While we are satisfied with these improvements, we are also interested to see what happens if we also use some contribution of the initial query in our model. For this purpose, we did an extra run using the best overall \(\alpha =0.5\) (according to Table 8) but with building the positive feedback component with our model/method; these results are shown in the .5/pM column and compared against the standard method (std-pM). This time, there are MAP improvements in all splits, ranging from +2.1% to +8.0% with a median and mean of +5.3%, significant in 5 out of 6 splits. The auxiliary measures also mostly improve, some significantly so.

Table 10 Robustness Index (RI) for MAP

To conclude, our proposed model outperforms the standard PRF optimization method. Nevertheless, there are still further improvements to be gained—albeit small ones—by using some contribution of the initial query. While our positive-only feedback model is built to be optimal without a contribution of the initial query, it still performs a bit better in 5 out of 6 splits (from +1.2% to +3.2% in MAP) when 50% of such a contribution is used.
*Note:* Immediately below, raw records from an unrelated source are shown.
/-- What a queue places is the first of the records that it could place, on a core of the placement and in a free slot. -/
theorem State.placeable_spec {s : State} {q : PlaceQueue} {t : Task} {core slot : Nat} (h : s.placeable q = some (t, core, slot)) :
    s.Free q t ∧ (∀ u, s.Free q u → t.Before u) ∧ core ∈ coresFor q t ∧ slot ∈ s.freeSlots core t.kernel t.vf t.asid := by
  unfold State.placeable at h
  extract_lets target cs at h
  have hcs : ∀ u, u ∈ cs ↔ s.Free q u := fun u => by
    have ht : (target u).isSome = true ↔ ∃ c ∈ coresFor q u, s.freeSlots c u.kernel u.vf u.asid ≠ [] := by
      simp only [target, List.findSome?_isSome_iff, Option.isSome_map, State.pickSlot_isSome]
    simp only [cs, State.Free, List.mem_filter, Bool.and_eq_true, ht, Option.isNone_iff_eq_none, Bool.not_eq_true']
    tauto
  obtain ⟨u, hu, he⟩ := Option.bind_eq_some_iff.1 h
  obtain ⟨p, hp, e⟩ := Option.map_eq_some_iff.1 he
  obtain ⟨c, hc, hk⟩ := List.exists_of_findSome?_eq_some hp
  obtain ⟨k, hp', rfl⟩ := Option.map_eq_some_iff.1 hk
  cases e
  have best := choosesBest_earlier.foldl Task.before_refl Task.before_trans chooses_earlier.step_isSome hu
  exact ⟨(hcs t).1 (chooses_earlier.mem hu), fun v hv => best.1 v ((hcs v).2 hv), hc, State.pickSlot_mem hp'⟩

/-- The bind record of a slot that a task takes. -/
def Bind.taken (slot : Nat) (clock : BitVec 64) (b : Bind) : Bind :=
  if b.slot = slot ∧ b.held = false then { b with held := true, since := clock } else b

theorem State.place_spec {s : State} {t : Task} (ht : s.task? t.id = some t) (core slot : Nat) :
    OthersStand s (s.place t.id core slot) t.id ∧
    (s.place t.id core slot).task? t.id = some { t with place := .placed core slot, everPlaced := true, lastSelect := s.clock } ∧
    s.place t.id core slot = { s with
      tasks := (s.place t.id core slot).tasks, cores := (s.place t.id core slot).cores, launches := (s.place t.id core slot).launches } ∧
    (∀ c, c ≠ core → (s.place t.id core slot).core c = s.core c) ∧
    (s.place t.id core slot).core core = { s.core core with binds := (s.core core).binds.map (Bind.taken slot s.clock) } := by
  unfold State.place
  have hb : (fun b : Bind => if (b.slot = slot && !b.held) = true then { b with held := true, since := s.clock } else b) = Bind.taken slot s.clock :=
    funext fun b => if_congr (by simp) rfl rfl
  rw [hb]
  have hs : ∀ j, (s.updCore core fun c => { c with binds := c.binds.map (Bind.taken slot s.clock) }).task? j = s.task? j :=
    fun j => State.task?_updCore _ _ _ _
  have hc : ∀ d, (s.updCore core fun c => { c with binds := c.binds.map (Bind.taken slot s.clock) }).core d =
      if d = core then { s.core core with binds := (s.core core).binds.map (Bind.taken slot s.clock) } else s.core d :=
    fun d => State.core_updCore s core (fun c => { c with binds := c.binds.map (Bind.taken slot s.clock) }) d fun _ => rfl
  refine ⟨fun j hj => ?_, ?_, ?_, fun c hne => ?_, ?_⟩
  · refine (State.task?_updTask_ne _ _ _ ?_ hj).trans (hs j)
    exact fun _ => rfl
  · refine State.task?_updTask_self _ ?_ ((hs _).trans ht)
    exact fun _ => rfl
  · rw [State.updCore_eq]
    rfl
  · exact (hc c).trans (if_neg hne)
  · exact (hc core).trans (if_pos rfl)

/-- Changing a task keeps to the frame of a placement. -/
theorem frame_updTask {s s1 : State} (h : s1 = { s with tasks := s1.tasks, cores := s1.cores, launches := s1.launches }) (i : Nat)
    (f : Task → Task) : s1.updTask i f = { s with
      tasks := (s1.updTask i f).tasks, cores := (s1.updTask i f).cores, launches := (s1.updTask i f).launches } :=
  congrArg (fun x : State => { x with tasks := (s1.updTask i f).tasks }) h

/-- Changing a launch keeps to the frame of a placement. -/
theorem frame_updLaunch {s s1 : State} (h : s1 = { s with tasks := s1.tasks, cores := s1.cores, launches := s1.launches }) (i : Nat)
    (f : Launch → Launch) : s1.updLaunch i f = { s with
      tasks := (s1.updLaunch i f).tasks, cores := (s1.updLaunch i f).cores, launches := (s1.updLaunch i f).launches } :=
  congrArg (fun x : State => { x with launches := (s1.updLaunch i f).launches }) h

/-- TASK_PLACEMENT of the record that the queue places. -/
theorem taskPlacement_spec {s : State} {q : PlaceQueue} {pbase : BitVec 64} {t : Task} {core slot : Nat}
    (h : s.placeable q = some (t, core, slot)) (ht : s.task? t.id = some t) (hok : s.pbaseOk t pbase = true) (hp : s.tierPending = false) :
    ∃ s', execTaskPlacement q pbase s = .next s' ∧ OthersStand s s' t.id ∧
      s'.task? t.id = some { t with place := .placed core slot, everPlaced := true, lastSelect := s.clock, pbase := pbase } ∧
      s' = { s with tasks := s'.tasks, cores := s'.cores, launches := s'.launches } ∧ (∀ c, c ≠ core → s'.core c = s.core c) ∧
      s'.core core = { s.core core with binds := (s.core core).binds.map (Bind.taken slot s.clock) } := by
  obtain ⟨ho, hs, he, hc, hcc⟩ := s.place_spec ht core slot
  have hs1 := State.task?_updTask_self (fun t => { t with pbase := pbase }) (fun _ => rfl) hs
  have ho1 : OthersStand s ((s.place t.id core slot).updTask t.id fun t => { t with pbase := pbase }) t.id := fun j hj =>
    (State.task?_updTask_ne _ t.id (fun t => { t with pbase := pbase }) (fun _ => rfl) hj).trans (ho j hj)
  unfold execTaskPlacement
  rw [h]
  dsimp only
  rw [if_neg (by simp [hok, hp])]
  refine ⟨_, rfl, ?_⟩
  split
  next l n _ =>
    refine ⟨ho1, hs1, ?_, hc, hcc⟩
    exact frame_updLaunch (frame_updTask he _ _) _ _
  next =>
    refine ⟨ho1, hs1, ?_, hc, hcc⟩
    exact frame_updTask he t.id fun t => { t with pbase := pbase }

/-! ### Stealing -/

theorem State.oldest_mem {s : State} {die : Nat} {b : Bind} {t : Task} (h : s.oldest die b = some t) :
    t ∈ s.tasks ∧ t.place = .distQ die ∧ t.kernel = b.kernel ∧ t.det = false := by
  have hm := Chooses.mem (fun a x => by
    cases a with
    | none => exact .inl rfl
    | some u =>
      dsimp only
      split
      · exact .inl rfl
      · exact .inr ⟨rfl, rfl⟩) h
  simp only [List.mem_filter, Bool.and_eq_true, beq_iff_eq, decide_eq_true_eq, Bool.not_eq_true'] at hm
  tauto

/-- A steal moves one record of another die's distributor, or none. -/
theorem stealRequest_moves (die : Nat) (kernel : BitVec 32) (s : State) : ∃ s', execStealRequest die kernel s = .next s' ∧
    (s' = s ∨ ∃ t ∈ s.tasks, ∃ d, t.place = .distQ d ∧ d ≠ die ∧ t.kernel = kernel ∧ t.det = false ∧
      s' = s.updTask t.id fun u => { u with place := .distQ die }) := by
  unfold execStealRequest
  extract_lets cores free
  cases hb : free with
  | none => exact ⟨s, rfl, .inl rfl⟩
  | some b =>
    dsimp only
    split
    · exact ⟨s, rfl, .inl rfl⟩
    next t ht =>
      obtain ⟨c, -, hc⟩ := List.exists_of_findSome?_eq_some hb
      obtain ⟨d, hdm, hdo⟩ := List.exists_of_findSome?_eq_some ht
      obtain ⟨hm, hpl, hk, hdet⟩ := State.oldest_mem hdo
      have hbk := List.find?_some hc
      simp only [Bool.and_eq_true, beq_iff_eq] at hbk
      refine ⟨_, rfl, .inr ⟨t, hm, d, hpl, ?_, hk.trans hbk.1.1, hdet, rfl⟩⟩
      simp only [List.map_cons, List.map_nil, List.mem_cons, List.not_mem_nil, or_false] at hdm
      omega

/-- The first core of the die that has a bind record decides; the next die's oldest record comes first. -/
theorem stealRequest_first (s : State) (die : Nat) (kernel : BitVec 32) {i : Nat} {b : Bind} {t : Task} (hi : i < 40)
    (hn : ∀ j < i, (s.core (40 * die + j)).binds = []) (hb : (s.core (40 * die + i)).binds = [b]) (hk : b.kernel = kernel)
    (hf : b.slot ∈ s.freeSlots (40 * die + i) kernel b.vf b.asid) (ho : s.oldest die b = none) (ht : s.oldest ((die + 1) % 4) b = some t) :
    execStealRequest die kernel s = .next (s.updTask t.id fun u => { u with place := .distQ die }) := by
  unfold execStealRequest
  extract_lets cores free
  have hfree : free = some b := by
    have hsplit : List.range Config.coresPerDie = List.range i ++ i :: (List.range (39 - i)).map (i + 1 + ·) := by
      have h40 : Config.coresPerDie = i + (1 + (39 - i)) := by simp only [Config.coresPerDie]; omega
      rw [h40, List.range_add, List.range_add]
      simp [Function.comp_def, Nat.add_assoc]
    have hbefore : ((List.range i).map fun j => Config.coresPerDie * die + j).findSome? (fun c => (s.core c).binds.find? fun b =>
        b.kernel == kernel && (s.freeSlots c b.kernel b.vf b.asid).contains b.slot && (s.oldest die b).isNone) = none := by
      simp only [List.findSome?_eq_none_iff, List.mem_map, List.mem_range]
      rintro _ ⟨j, hj, rfl⟩
      rw [show (s.core (Config.coresPerDie * die + j)).binds = [] from hn j hj]
      rfl
    dsimp only [free, cores]
    rw [hsplit, List.map_append, List.findSome?_append, hbefore, List.map_cons, List.findSome?_cons,
      show (s.core (Config.coresPerDie * die + i)).binds = [b] from hb]
    have hok : (b.kernel == kernel && (s.freeSlots (Config.coresPerDie * die + i) b.kernel b.vf b.asid).contains b.slot &&
        (s.oldest die b).isNone) = true := by
      rw [hk, ho]
      rw [Bool.and_eq_true, Bool.and_eq_true]
      exact ⟨⟨beq_self_eq_true _, List.contains_iff_mem.2 hf⟩, rfl⟩
    simp only [List.find?_cons, hok]
    rfl
  rw [hfree]
  simp only [List.map_cons, List.findSome?_cons, ht]

/-! ### A starved task -/

/-- The one of two tasks that was selected longer ago. -/
def State.idler (s : State) (a : Option Task) (t : Task) : Option Task :=
  match a with
  | none => some t
  | some u => if (s.clock - u.lastSelect).toNat < (s.clock - t.lastSelect).toNat then some t else some u

theorem State.chooses_idler (s : State) : Chooses s.idler := fun a x => by
  cases a with
  | none => exact .inl rfl
  | some u =>
    unfold State.idler
    dsimp only
    split
    · exact .inl rfl
    · exact .inr ⟨rfl, rfl⟩

theorem State.choosesBest_idler (s : State) :
    ChoosesBest s.idler fun t u => (s.clock - u.lastSelect).toNat ≤ (s.clock - t.lastSelect).toNat := fun a x y h => by
  cases a with
  | none =>
    obtain rfl : x = y := Option.some.inj h
    exact ⟨Nat.le_refl _, by simp⟩
  | some b =>
    unfold State.idler at h
    dsimp only at h
    split at h
    next hb =>
      obtain rfl : x = y := Option.some.inj h
      exact ⟨Nat.le_refl _, fun z hz => Option.some.inj hz ▸ Nat.le_of_lt hb⟩
    next hb =>
      obtain rfl : b = y := Option.some.inj h
      exact ⟨Nat.le_of_not_lt hb, fun z hz => Option.some.inj hz ▸ Nat.le_refl _⟩

theorem starvationSelect_next {s : State} {core spindle : Nat} (hg : (s.spindle core spindle).gated = none) {t : Task}
    (h : (s.starved core spindle).foldl s.idler none = some t) : execStarvationSelect core spindle s = .next (s.updCore core fun c =>
      { c with spindles := listUpd c.spindles spindle fun x => { x with forced := some (t.slot % 16) } }) := by
  unfold execStarvationSelect
  extract_lets oldest
  obtain h : oldest = some t := h
  rw [hg, h]
  rfl

/-! ### Waits of MX.WAIT -/

/-- No wait of the task is one of MX.WAIT. -/
def Task.NoMxWaits (t : Task) : Prop := ∀ w ∈ t.waits, ∀ cv dst, w.kind ≠ .mxWait cv dst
These small improvements are mostly statistically insignificant, however, it seems that there is some robustness to be gained, as it can been seen in Table 10.

On a final note, the right-most column of Table 9 (std-oM) shows the potential effectiveness ceiling of the standard optimization method. For this, we grid-searched for the \(\alpha /K\) combination that maximizes MAP, but this time directly in each test set. It can be seen that the results achieved by the standard method (std-pM) are very near to their ceiling (std-oM), thus there is not much potential left for improvements. In contrast, even our best runs so far (0/pM and 0.5/pM) are far from their potential ceiling (0/oM column in Table 6), leaving amble room for improvement.

4.3 Additional experiments

In this section, first we will confirm the effectiveness of our proposed method on an additional benchmark corpus, and then compare it to PRF methods from the recent literature on several other setups.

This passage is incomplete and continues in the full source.